One way to do this is with the Amsler grid. You can print this grid off from the internet, or your doctor may supply you with one. Each day, you can use this grid to check for visual acuity, with instructions to let your doctor know if the lines on the grid become more blurry or distorted over time.
The steps for using the Amsler grid are:
- Put on your glasses, if you wear them.
- Hold the grid 12 to 15 inches from your face.
- Cover one eye.
- Look at the dot in the center of grid and observe whether the lines around it appear blurry or distorted.
- Repeat this test with the other eye.
- Perform this test daily or as instructed by your doctor.
Notify your doctor immediately if you notice changes in the appearance of the grid, especially if the lines become distorted.
These initial screenings, along with your eye exam and medical history, may indicate if you have macular degeneration. Additional diagnostic testing may be needed, too.
There are a number of imaging studies that allow your doctor to visualize the health of your retina. Below are some of the tests that may be done, and what to expect from each.
- Fundus imaging: This test uses noninvasive photographic techniques check for your retina before and after treatments.
- Fundus angiography and indocyanine green angiography: In
this test, a colored dye is injected into your vein. Once it begins to circulate through your body, your doctor uses imaging to track the flow of the dye through your retinal circulation. This helps identify changes in blood flow or leaking fluid, which is common in wet age-related macular degeneration. This test takes about 20 minutes and may leave you with discolored tears or saliva for a brief time afterward.
- Optical coherence tomography: This is another noninvasive test that uses light beams to produce a detailed image of your retina and the layers of blood vessels that supply it. Your eyes will usually be dilated for this exam, and it takes about 15 minutes to complete the test.
Artificial intelligence (AI) is gaining popularity in testing for a number of conditions, and macular degeneration is no exception. AI is being used to help diagnose a number of eye diseases based on databases of imaging studies.
However, the accuracy of these tests depends on the quality of the images placed into the database in the first place.
There may be computer models that can help you gauge your personal risk of developing macular degeneration, but an accurate diagnosis can only be made after an individualized examination and testing by a doctor.
If you’ve been diagnosed with macular degeneration, the next step will be to determine the type of macular degeneration you have and develop a treatment plan.

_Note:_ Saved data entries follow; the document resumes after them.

-- ==== Sys2Proof/Laws/KeptPio.lean ====
section
/-! SUPPORT. What the operations of Machine/Pio.lean keep (Laws/Kept.lean). -/

set_option linter.all false

namespace Sys2Proof.Machine

theorem State.endInstr_kept {o : State} {s : State} {n : Nat} {g : Nat} {e : Nat} {w : Nat} {next : Nat} {freeWait : Bool} (h : Kept o s) : Kept o (State.endInstr s n g e w next freeWait) := by
  unfold State.endInstr
  repeat' first
    | with_reducible assumption
    | with_reducible exact rfl
    | with_reducible refine State.setEng_kept ?_
    | with_reducible refine State.put_kept ?_
    | (extract_lets +onlyGivenNames s; refine kept_have (o := o) (x := s) ?_ (fun h => ?_); (on_goal 1 => unfold s; clear s); (on_goal 2 => try clear_value s))
    | (extract_lets +onlyGivenNames x; first | (have _p : PldSt := x; clear _p; unfold x) | skip)
    | simp only [↓kept_mk_iff]
    | with_reducible refine kept_ite (fun _ => ?_) (fun _ => ?_)
    | split
    | dsimp only
    | (dsimp +zetaDelta only; split)

theorem State.onInstr_kept {o s : State} {n g e op : Nat} {f : Nat → State} (h : Kept o s)
    (hf : ∀ w, Kept o (f w)) : Kept o (s.onInstr n g e op f) := by
  unfold State.onInstr
  repeat' first
    | exact h
    | exact hf _
    | with_reducible refine State.setEngState_kept ?_
    | split

theorem State.pioRecord_kept {o : State} {s : State} {n : Nat} {g : Nat} {src : Nat} (h : Kept o s) : Kept o (State.pioRecord s n g src) := by
  unfold State.pioRecord
  repeat' first
    | with_reducible assumption
    | with_reducible exact rfl
    | with_reducible refine State.haltGroup_kept ?_
    | with_reducible refine State.payFails_kept ?_
    | with_reducible refine State.record_kept ?_
    | (extract_lets +onlyGivenNames s; refine kept_have (o := o) (x := s) ?_ (fun h => ?_); (on_goal 1 => unfold s; clear s); (on_goal 2 => try clear_value s))
    | (extract_lets +onlyGivenNames x; first | (have _p : PldSt := x; clear _p; unfold x) | skip)
    | simp only [↓kept_mk_iff]
    | with_reducible refine kept_ite (fun _ => ?_) (fun _ => ?_)
    | split
    | dsimp only
    | (dsimp +zetaDelta only; split)

theorem State.haltIllegal_kept {o : State} {s : State} {n : Nat} {g : Nat} {e : Nat} (h : Kept o s) : Kept o (State.haltIllegal s n g e) := by
  unfold State.haltIllegal
  repeat' first
    | with_reducible assumption
    | with_reducible refine State.pioRecord_kept ?_
    | with_reducible refine State.put_kept ?_
    | with_reducible refine State.riseBit_kept ?_
    | with_reducible refine State.haltEngine_kept ?_
    | with_reducible refine State.payFails_kept ?_
    | (extract_lets +onlyGivenNames s; refine kept_have (o := o) (x := s) ?_ (fun h => ?_); (on_goal 1 => unfold s; clear s); (on_goal 2 => try clear_value s))
    | (extract_lets +onlyGivenNames x; first | (have _p : PldSt := x; clear _p; unfold x) | skip)
    | dsimp only
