theorem State.checkHello_kept {o : State} {s : State} (h : Kept o s) : Kept o (State.checkHello s) := by
  unfold State.checkHello
  repeat' first
    | with_reducible assumption
    | with_reducible exact rfl
    | with_reducible refine State.record_kept ?_
    | with_reducible refine State.startSync_kept ?_
    | with_reducible refine State.put_kept ?_
    | (extract_lets +onlyGivenNames s; refine kept_have (o := o) (x := s) ?_ (fun h => ?_); (on_goal 1 => unfold s; clear s); (on_goal 2 => try clear_value s))
    | (extract_lets +onlyGivenNames x; first | (have _p : PldSt := x; clear _p; unfold x) | skip)
    | simp only [↓kept_mk_iff]
    | with_reducible refine kept_ite (fun _ => ?_) (fun _ => ?_)
    | split
    | dsimp only
    | (dsimp +zetaDelta only; split)

theorem execTwinPairingStart_kept {o : State} {s : State} (h : Kept o s) : Keeps o (execTwinPairingStart s) := by
  unfold execTwinPairingStart
  repeat' first
    | with_reducible assumption
    | with_reducible refine State.sendTwin_kept ?_
    | with_reducible refine State.checkHello_kept ?_
    | with_reducible refine keeps_next ?_
    | with_reducible refine kept_ite (fun _ => ?_) (fun _ => ?_)
    | split
    | dsimp only
    | (dsimp +zetaDelta only; split)

theorem execTwinHello_kept {o : State} {id : Nat} {slot : Nat} {role : Nat} {mode : Nat} {pairId : Nat} {epoch : Nat} {img : Nat} {s : State} (h : Kept o s) : Keeps o (execTwinHello id slot role mode pairId epoch img s) := by
  unfold execTwinHello
  repeat' first
    | with_reducible assumption
    | with_reducible exact rfl
    | with_reducible refine State.checkHello_kept ?_
    | with_reducible refine State.put_kept ?_
    | with_reducible refine keeps_next ?_
    | (extract_lets +onlyGivenNames s; refine kept_have (o := o) (x := s) ?_ (fun h => ?_); (on_goal 1 => unfold s; clear s); (on_goal 2 => try clear_value s))
    | (extract_lets +onlyGivenNames x; first | (have _p : PldSt := x; clear _p; unfold x) | skip)
    | simp only [↓kept_mk_iff]
    | with_reducible refine kept_ite (fun _ => ?_) (fun _ => ?_)
    | split
    | dsimp only
    | (dsimp +zetaDelta only; split)

theorem State.diverge_kept {o : State} {s : State} (h : Kept o s) : Kept o (State.diverge s) := by
  unfold State.diverge
  repeat' first
    | with_reducible assumption
    | with_reducible refine State.putLevel_kept ?_
    | with_reducible refine State.raise_kept ?_
    | with_reducible refine State.inc_kept ?_
    | with_reducible refine State.record_kept ?_
    | with_reducible refine kept_ite (fun _ => ?_) (fun _ => ?_)
    | split
    | dsimp only
    | (dsimp +zetaDelta only; split)
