/-- The hypotheses of `Obligations.PortFifos` are met, clause by clause. -/
theorem test_meets_PortFifos :
    (∃ (s : State) (n : Fin 6) (q : Fin 32) (ws rest : List FWord) (w : FWord), (s.isUp (dFC n) = true) ∧ (s.isDraining (dFC n) = false) ∧ (takePacket (s.portSt n q).rx.swap.draining = (ws, rest)) ∧ (ws.getLast? = some w)) ∧
    (∃ (s : State) (n : Fin 6) (q : Fin 32), (s.isUp (dFC n) = true)) ∧
    (∃ (s : State) (n : Fin 6) (q : Fin 32), (s.isUp (dFC n) = true)) ∧
    (∃ (s : State) (n : Fin 6) (q : Fin 32), (s.isUp (dFC n) = true)) ∧
    (∃ (s : State) (n : Fin 6) (q : Fin 32), (s.isUp (dFC n) = true) ∧ ((s.portSt n q).rxLen = 0)) ∧
    (∃ (s : State) (n : Fin 6) (q : Fin 32), (s.isUp (dFC n) = true) ∧ ((s.portSt n q).rxLen ≠ 0)) ∧
    (∃ (s : State) (n : Fin 6) (q : Fin 32), (s.isUp (dFC n) = true) ∧ ((s.portSt n q).txPkt = none)) ∧
    (∃ (s : State) (n : Fin 6) (q : Fin 32) (k : Nat × Nat × Nat) (last : Bool), (s.isUp (dFC n) = true) ∧ ((s.portSt n q).txPkt = some (k, last))) :=
  ⟨⟨active.setPortSt 5 31 { rx := { draining := [{ bytes := [1], eop := true }] } }, 5, 31, [{ bytes := [1], eop := true }], [], { bytes := [1], eop := true }, by decide +kernel⟩,
   ⟨active, 5, 31, by decide +kernel⟩,
   ⟨active, 5, 31, by decide +kernel⟩,
   ⟨active, 5, 31, by decide +kernel⟩,
   ⟨active, 5, 31, by decide +kernel⟩,
   ⟨active.setPortSt 5 31 { rxLen := 1 }, 5, 31, by decide +kernel⟩,
   ⟨active, 5, 31, by decide +kernel⟩,
   ⟨active.setPortSt 5 31 { txPkt := some ((1, 2, 3), false) }, 5, 31, (1, 2, 3), false, by decide +kernel⟩⟩

/-- The hypotheses of `Obligations.PioPins` are met, clause by clause. -/
theorem test_meets_PioPins :
    (∃ (s : State) (n : Fin 6) (g : Fin 4) (e : Fin 8) (rx : List Bool) (cut : Fin 32) (lost : BitVec 16), (s.pioMay n g e 0x0 = true) ∧ (s.pioPauses n g e = false)) ∧
    (∃ (s : State) (n : Fin 6) (g : Fin 4) (e : Fin 8) (rx : List Bool) (cut : Fin 32) (lost : BitVec 16), (s.pioMay n g e 0x0 = false)) ∧
    (∃ (s : State) (n : Fin 6) (g : Fin 4) (e : Fin 8) (rx : List Bool) (cut : Fin 32) (lost : BitVec 16), (s.pioMay n g e 0x0 = true) ∧ (s.pioPauses n g e = true)) ∧
    (∃ (s : State) (n : Fin 6) (g : Fin 4) (e : Fin 8) (lost : BitVec 16), (s.pioMay n g e 0x1 = true) ∧ (s.pioPauses n g e = false)) ∧
    (∃ (s : State) (n : Fin 6) (g : Fin 4) (e : Fin 8) (lost : BitVec 16), (s.pioMay n g e 0x1 = true) ∧ (s.pioPauses n g e = true)) ∧
    (∃ (s : State) (n : Fin 6) (g : Fin 4) (e : Fin 8) (lost : BitVec 16), (s.pioMay n g e 0x1 = false)) ∧
    (∃ (s : State) (n : Fin 6) (g : Fin 4) (e : Fin 8), (s.pioMay n g e 0x3 = true) ∧ (s.pioPauses n g e = false)) ∧
    (∃ (s : State) (n : Fin 6) (g : Fin 4) (e : Fin 8) , (s.pioMay n g e 0x3 = false)) ∧
    (∃ (s : State) (n : Fin 6) (g : Fin 4) (e : Fin 8) , (s.pioMay n g e 0x3 = true) ∧ (s.pioPauses n g e = true)) ∧
    (∃ (s : State) (n : Fin 6) (g : Fin 4) (e : Fin 8), (s.pioMay n g e 0x7 = true) ∧ (s.pioPauses n g e = false)) ∧
    (∃ (s : State) (n : Fin 6) (g : Fin 4) (e : Fin 8) , (s.pioMay n g e 0x7 = false)) ∧
    (∃ (s : State) (n : Fin 6) (g : Fin 4) (e : Fin 8) , (s.pioMay n g e 0x7 = true) ∧ (s.pioPauses n g e = true)) ∧
    (∃ (s : State) (n : Fin 6) (g : Fin 4) (e : Fin 8), (s.pioMay n g e 0x8 = true) ∧ (s.pioPauses n g e = false)) ∧
    (∃ (s : State) (n : Fin 6) (g : Fin 4) (e : Fin 8) , (s.pioMay n g e 0x8 = false)) ∧
    (∃ (s : State) (n : Fin 6) (g : Fin 4) (e : Fin 8) , (s.pioMay n g e 0x8 = true) ∧ (s.pioPauses n g e = true)) :=
  ⟨⟨engine 0x00000008, 5, 3, 7, [], 0, 0, by decide +kernel⟩,
   ⟨active, 5, 3, 7, [], 0, 0, by decide +kernel⟩,
   ⟨{ engine 0x00000008 with node := { active.node with paused := true } }, 5, 3, 7, [], 0, 0, by decide +kernel⟩,
   ⟨engine 0x10A08000, 5, 3, 7, 0, by decide +kernel⟩,
   ⟨{ engine 0x10A08000 with node := { active.node with paused := true } }, 5, 3, 7, 0, by decide +kernel⟩,
   ⟨active, 5, 3, 7, 0, by decide +kernel⟩,
   ⟨engine 0x30A0007F, 5, 3, 7, by decide +kernel⟩,
   ⟨active, 5, 3, 7, by decide +kernel⟩,
   ⟨{ engine 0x30A0007F with node := { active.node with paused := true } }, 5, 3, 7, by decide +kernel⟩,
   ⟨engine 0x70C0FFFF, 5, 3, 7, by decide +kernel⟩,
   ⟨active, 5, 3, 7, by decide +kernel⟩,
   ⟨{ engine 0x70C0FFFF with node := { active.node with paused := true } }, 5, 3, 7, by decide +kernel⟩,
   ⟨engine 0x80980000, 5, 3, 7, by decide +kernel⟩,
   ⟨active, 5, 3, 7, by decide +kernel⟩,
   ⟨{ engine 0x80980000 with node := { active.node with paused := true } }, 5, 3, 7, by decide +kernel⟩⟩

/-- The hypotheses of `Obligations.PioFrames` are met, clause by clause. -/
theorem test_meets_PioFrames :
    (∃ (s : State) (n : Fin 6) (g : Fin 4) (e : Fin 8), (s.pioMay n g e 0x4 = true) ∧ (s.pioPauses n g e = false)) ∧
    (∃ (s : State) (n : Fin 6) (g : Fin 4) (e : Fin 8) , (s.pioMay n g e 0x4 = false)) ∧
    (∃ (s : State) (n : Fin 6) (g : Fin 4) (e : Fin 8), (s.isUp (dFC n) = true) ∧ (s.engState n g e = 2) ∧ ((s.eng n g e).stall = .pull) ∧ (opOf (s.pioWord n g e) = 0x4)) ∧
    (∃ (s : State) (n : Fin 6) (g : Fin 4) (e : Fin 8), (s.isUp (dFC n) = true) ∧ (s.engState n g e = 2) ∧ ((s.eng n g e).stall = .pull) ∧ (opOf (s.pioWord n g e) ≠ 0x4)) ∧
    (∃ (s : State) (n : Fin 6) (g : Fin 4) (e : Fin 8), (s.pioMay n g e 0x4 = true) ∧ (s.pioPauses n g e = false) ∧ (((s.portSt n (s.txPort n g e)).pull (bitsOf (s.pioWord n g e) 0 3)).2.2.1 = true)) ∧
    (∃ (s : State) (n : Fin 6) (g : Fin 4) (e : Fin 8) , (s.pioMay n g e 0x4 = false)) ∧
    (∃ (s : State) (n : Fin 6) (g : Fin 4) (e : Fin 8), (s.pioMay n g e 0x5 = true) ∧ (s.pioPauses n g e = false)) ∧
    (∃ (s : State) (n : Fin 6) (g : Fin 4) (e : Fin 8) , (s.pioMay n g e 0x5 = false)) ∧
    (∃ (s : State) (n : Fin 6) (g : Fin 4) (e : Fin 8) , (s.pioMay n g e 0x5 = true) ∧ (s.pioPauses n g e = true)) ∧
    (∃ (s : State) (n : Fin 6) (g : Fin 4) (e : Fin 8), (s.pioMay n g e 0x6 = true) ∧ (s.pioPauses n g e = false)) ∧
    (∃ (s : State) (n : Fin 6) (g : Fin 4) (e : Fin 8) , (s.pioMay n g e 0x6 = false)) ∧
    (∃ (s : State) (n : Fin 6) (g : Fin 4) (e : Fin 8) , (s.pioMay n g e 0x6 = true) ∧ (s.pioPauses n g e = true)) ∧
    (∃ (s : State) (n : Fin 6) (g : Fin 4) (e : Fin 8), (s.pioMay n g e 0x9 = true) ∧ (s.pioPauses n g e = false)) ∧
    (∃ (s : State) (n : Fin 6) (g : Fin 4) (e : Fin 8) , (s.pioMay n g e 0x9 = false)) ∧
    (∃ (s : State) (n : Fin 6) (g : Fin 4) (e : Fin 8) , (s.pioMay n g e 0x9 = true) ∧ (s.pioPauses n g e = true)) ∧
    (∃ (s : State) (n : Fin 6) (g : Fin 4) (e : Fin 8), (s.pioMay n g e 0xA = true) ∧ (s.pioPauses n g e = false)) ∧
    (∃ (s : State) (n : Fin 6) (g : Fin 4) (e : Fin 8) , (s.pioMay n g e 0xA = false)) ∧
    (∃ (s : State) (n : Fin 6) (g : Fin 4) (e : Fin 8) , (s.pioMay n g e 0xA = true) ∧ (s.pioPauses n g e = true)) ∧
    (∃ (s : State) (n : Fin 6) (g : Fin 4) (e : Fin 8), (s.isUp (dFC n) = true) ∧ (s.engState n g e = 1) ∧ ((s.eng n g e).delay = false) ∧ (s.pioLegal n g e (s.pioWord n g e) = false)) :=
  ⟨⟨portEngine 0x40000004, 5, 3, 7, by decide +kernel⟩,
   ⟨active, 5, 3, 7, by decide +kernel⟩,
   ⟨((portEngine 0x40000004).setEngState 5 3 7 2).setEng 5 3 7 { stall := .pull }, 5, 3, 7, by decide +kernel⟩,
   ⟨((portEngine 0x00020008).setEngState 5 3 7 2).setEng 5 3 7 { stall := .pull }, 5, 3, 7, by decide +kernel⟩,
   ⟨portEngine 0x40000004, 5, 3, 7, by decide +kernel⟩,
   ⟨active, 5, 3, 7, by decide +kernel⟩,
   ⟨portEngine 0x50000104, 5, 3, 7, by decide +kernel⟩,
   ⟨active, 5, 3, 7, by decide +kernel⟩,
   ⟨{ (portEngine 0x50000104).put (FC_PIO_ENG_PORTS_TX_USE 5 3 7) 0 with node := { active.node with paused := true } }, 5, 3, 7, by decide +kernel⟩,
   ⟨engine 0x60000F07, 5, 3, 7, by decide +kernel⟩,
   ⟨active, 5, 3, 7, by decide +kernel⟩,
   ⟨{ engine 0x60000F07 with node := { active.node with paused := true } }, 5, 3, 7, by decide +kernel⟩,
   ⟨engine 0x90000000, 5, 3, 7, by decide +kernel⟩,
   ⟨active, 5, 3, 7, by decide +kernel⟩,
   ⟨{ engine 0x90000000 with node := { active.node with paused := true } }, 5, 3, 7, by decide +kernel⟩,
   ⟨engine 0xA0000000, 5, 3, 7, by decide +kernel⟩,
   ⟨active, 5, 3, 7, by decide +kernel⟩,
   ⟨{ engine 0xA0000000 with node := { active.node with paused := true } }, 5, 3, 7, by decide +kernel⟩,
   ⟨engine 0xB0000000, 5, 3, 7, by decide +kernel⟩⟩

/-- The hypotheses of `Obligations.PioWaits` are met, clause by clause. -/
theorem test_meets_PioWaits :
    (∃ (s : State) (n : Fin 6) (g : Fin 4) (e : Fin 8) (onTick : Bool), (s.pioMay n g e 0x2 = true) ∧ (s.pioPauses n g e = false) ∧ ((s.setEng n g e { s.eng n g e with waitAt := s.tick }).waitHolds n g e (s.pioWord n g e) onTick = true) ∧ ((s.eng n g e).freeWait = false)) ∧
    (∃ (s : State) (n : Fin 6) (g : Fin 4) (e : Fin 8) (onTick : Bool), (s.pioMay n g e 0x2 = true) ∧ (s.pioPauses n g e = false) ∧ ((s.setEng n g e { s.eng n g e with waitAt := s.tick }).waitHolds n g e (s.pioWord n g e) onTick = false ∨ (s.eng n g e).freeWait = true)) ∧
    (∃ (s : State) (n : Fin 6) (g : Fin 4) (e : Fin 8) (onTick : Bool), (s.pioMay n g e 0x2 = false)) ∧
    (∃ (s : State) (n : Fin 6) (g : Fin 4) (e : Fin 8) (onTick : Bool), (s.pioMay n g e 0x2 = true) ∧ (s.pioPauses n g e = true)) ∧
    (∃ (s : State) (n : Fin 6) (g : Fin 4) (e : Fin 8) (onTick : Bool), (s.isUp (dFC n) = true) ∧ (s.engState n g e = 2) ∧ ((s.eng n g e).stall = .wait) ∧ (s.waitHolds n g e (s.pioWord n g e) onTick = true)) ∧
    (∃ (s : State) (n : Fin 6) (g : Fin 4) (e : Fin 8), (s.isUp (dFC n) = true) ∧ (s.engState n g e = 1) ∧ ((s.eng n g e).delay = true)) ∧
    (∃ (s : State) (n : Fin 6) (g : Fin 4) (e : Fin 8) (rx : List Bool) (cut : Fin 32) (lost : BitVec 16), (s.isUp (dFC n) = true) ∧ (s.engState n g e = 2) ∧ ((s.eng n g e).stall = .stretch)) ∧
    (∃ (s : State) (n : Fin 6) (g : Fin 4) (e : Fin 8) (rise : Bool), (s.isUp (dFC n) = true)) ∧
    (∃ (s : State) (n : Fin 6) (g : Fin 4) (e : Fin 8), (s.isUp (dFC n) = true) ∧ (s.engState n g e = 2) ∧ ((s.eng n g e).stall = .wait) ∧ (s.get (FC_PIO_ENG_TIMING_EOP_IDLE n g e) ≠ 0) ∧ (s.flag (FC_PIO_ENG_PORTS_RX_USE n g e) = true)) :=
  ⟨⟨engine 0x20200000, 5, 3, 7, false, by decide +kernel⟩,
   ⟨engine 0x20000000, 5, 3, 7, false, by decide +kernel⟩,
   ⟨active, 5, 3, 7, false, by decide +kernel⟩,
   ⟨{ engine 0x20000000 with node := { active.node with paused := true } }, 5, 3, 7, false, by decide +kernel⟩,
   ⟨((engine 0x20200000).setEngState 5 3 7 2).setEng 5 3 7 { stall := .wait }, 5, 3, 7, false, by decide +kernel⟩,
   ⟨(engine 0).setEng 5 3 7 { delay := true }, 5, 3, 7, by decide +kernel⟩,
   ⟨((engine 0).setEngState 5 3 7 2).setEng 5 3 7 { stall := .stretch }, 5, 3, 7, [], 0, 0, by decide +kernel⟩,
   ⟨active, 5, 3, 7, true, by decide +kernel⟩,
   ⟨((((portEngine 0x20000000).setEngState 5 3 7 2).setEng 5 3 7 { stall := .wait }).put (FC_PIO_ENG_TIMING_EOP_IDLE 5 3 7) 1).setPortSt 5 24 { rxLen := 1 }, 5, 3, 7, by decide +kernel⟩⟩

/-- The hypotheses of `Obligations.PioControl` are met, clause by clause. -/
theorem test_meets_PioControl :
    (∃ (s : State) (n : Fin 6) (g : Fin 4) (val : Word), (s.isUp (dFC n) = true)) ∧
    (∃ (s : State) (n : Fin 6) (g : Fin 4) (val : Word), (s.isUp (dFC n) = true)) ∧
    (∃ (s : State) (n : Fin 6) (g : Fin 4) (val : Word), (s.isUp (dFC n) = true) ∧ ((s.group n g).sync.isSome = true)) ∧
    (∃ (s : State) (n : Fin 6) (g : Fin 4) (start restart : Nat), ((s.group n g).sync = some (start, restart)) ∧ (s.get64 (FC_PIO_SYNC_TIME_LO n g) (FC_PIO_SYNC_TIME_HI n g) ≤ s.ringTime)) ∧
    (∃ (s : State) (n : Fin 6) (g : Fin 4) (mask : BitVec 8) (cuts : List (Nat × Nat × List Bool)), (s.isUp (dFC n) = true)) ∧
    (∃ (s : State) (n : Fin 6) (g : Fin 4) (val : Word), (s.isUp (dFC n) = true)) ∧
    (∃ (s : State) (n : Fin 6) (g : Fin 4) (val : Word), (s.isUp (dFC n) = true)) ∧
    (∃ (s : State) (n : Fin 6) (g : Fin 4) (w : Fin 128) (val : Word), (s.isUp (dFC n) = true) ∧ (val.toNat = s.get (FC_PIO_PROG n g w) ∨ (List.range 8).any (fun e => s.engState n g e != 0 && s.inRegion n g e w) = false)) ∧
    (∃ (s : State) (n : Fin 6) (g : Fin 4) (w : Fin 128) (val : Word), (s.isUp (dFC n) = true) ∧ (val.toNat ≠ s.get (FC_PIO_PROG n g w)) ∧ ((List.range 8).any (fun e => s.engState n g e != 0 && s.inRegion n g e w) = true)) :=
  ⟨⟨active, 5, 3, 0x80, by decide +kernel⟩,
   ⟨active, 5, 3, 0x8000, by decide +kernel⟩,
   ⟨active.setGroup 5 3 { sync := some (0, 0) }, 5, 3, 0x80, by decide +kernel⟩,
   ⟨active.setGroup 5 3 { sync := some (128, 1) }, 5, 3, 128, 1, by decide +kernel⟩,
   ⟨active, 5, 3, 255, [], by decide +kernel⟩,
   ⟨active, 5, 3, 255, by decide +kernel⟩,
   ⟨active, 5, 3, 255, by decide +kernel⟩,
   ⟨active, 5, 3, 127, 5, by decide +kernel⟩,
   ⟨engine 0, 5, 3, 127, 5, by decide +kernel⟩⟩

/-- The hypotheses of `Obligations.CanStates` are met, clause by clause. -/
theorem test_meets_CanStates :
    (∃ (s : State) (n : Fin 6) (c : Fin 8) (val : Word), (s.isUp (dFC n) = true)) ∧
    (∃ (s : State) (n : Fin 6) (c : Fin 8) (val : Word), (s.isUp (dFC n) = true)) ∧
    (∃ (s : State) (n : Fin 6) (c : Fin 8) (val : Word), (s.isUp (dFC n) = true) ∧ (bitsOf (val.toNat ||| 2 ^ 31) 0 9 = 0)) ∧
    (∃ (s : State) (n : Fin 6) (c : Fin 8), (s.isUp (dFC n) = true) ∧ (s.canState n c = 4)) ∧
    (∃ (s : State) (n : Fin 6) (c : Fin 8), (s.isUp (dFC n) = true) ∧ (s.canState n c = 2 ∨ s.canState n c = 3) ∧ ((s.can n c).objs.any (fun e => e.2.requested) = false)) ∧
    (∃ (s : State) (n : Fin 6) (c : Fin 8), (s.isUp (dFC n) = true) ∧ (s.canState n c = 2 ∨ s.canState n c = 3)) ∧
    (∃ (s : State) (n : Fin 6) (c : Fin 8), (s.isUp (dFC n) = true) ∧ (s.canState n c = 6)) ∧
    (∃ (s : State) (n : Fin 6) (c : Fin 8), (s.isUp (dFC n) = true) ∧ (s.canState n c = 6)) ∧
    (∃ (s : State) (n : Fin 6) (c : Fin 8), (s.isUp (dFC n) = true) ∧ ((s.setCan n c { s.can n c with waiting := false }).canState n c = 1)) ∧
    (∃ (s : State) (n : Fin 6) (c : Fin 8), (s.isUp (dFC n) = true) ∧ (s.canState n c = 5)) ∧
    (∃ (s : State) (req : Requester) (n : Fin 6) (c : Fin 8) (j : Fin 128), (s.accessible (dFC n) = true)) :=
  ⟨⟨active, 5, 7, 1, by decide +kernel⟩,
   ⟨active, 5, 7, 1, by decide +kernel⟩,
   ⟨active, 5, 7, 0x200, by decide +kernel⟩,
   ⟨active.setCanState 5 7 4, 5, 7, by decide +kernel⟩,
   ⟨active.setCanState 5 7 3, 5, 7, by decide +kernel⟩,
   ⟨active.setCanState 5 7 3, 5, 7, by decide +kernel⟩,
   ⟨active.setCanState 5 7 6, 5, 7, by decide +kernel⟩,
   ⟨active.setCanState 5 7 6, 5, 7, by decide +kernel⟩,
   ⟨active.setCanState 5 7 1, 5, 7, by decide +kernel⟩,
   ⟨active.setCanState 5 7 5, 5, 7, by decide +kernel⟩,
   ⟨active, .host, 5, 7, 127, by decide +kernel⟩⟩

Dry age-related macular degeneration is the most common form of this condition. There are no real effective treatments for this kind of macular degeneration. Your ophthalmologist may recommend that you take a daily supplement that’s a combination of vitamins or nutrients such as:
- vitamin C
- vitamin E
Your doctor may also suggest lifestyle changes such as quitting smoking if you smoke or starting an exercise program if you don’t currently have one.
If you have wet age-related macular degeneration, vision loss be more severe and happen more quickly, but there are more treatment options.
These include things such as painless anti–vascular endothelial growth factor (anti-VEGF) medications, intravenous (IV) photodynamic therapy, and laser therapy. Laser eye surgery is commonly used to address abnormal blood vessel growth beneath the retina that cause bleeding or fluid leakage.
An initial diagnosis for macular degeneration might be made during routine vision testing, but your doctor will likely perform at least one other type of test — usually a detailed imaging exam — to confirm the diagnosis or rule out other eye conditions that might cause vision loss.
While there are tests that you can find online to check your visual acuity or risk factors for macular degeneration, an official diagnosis is best made by a doctor.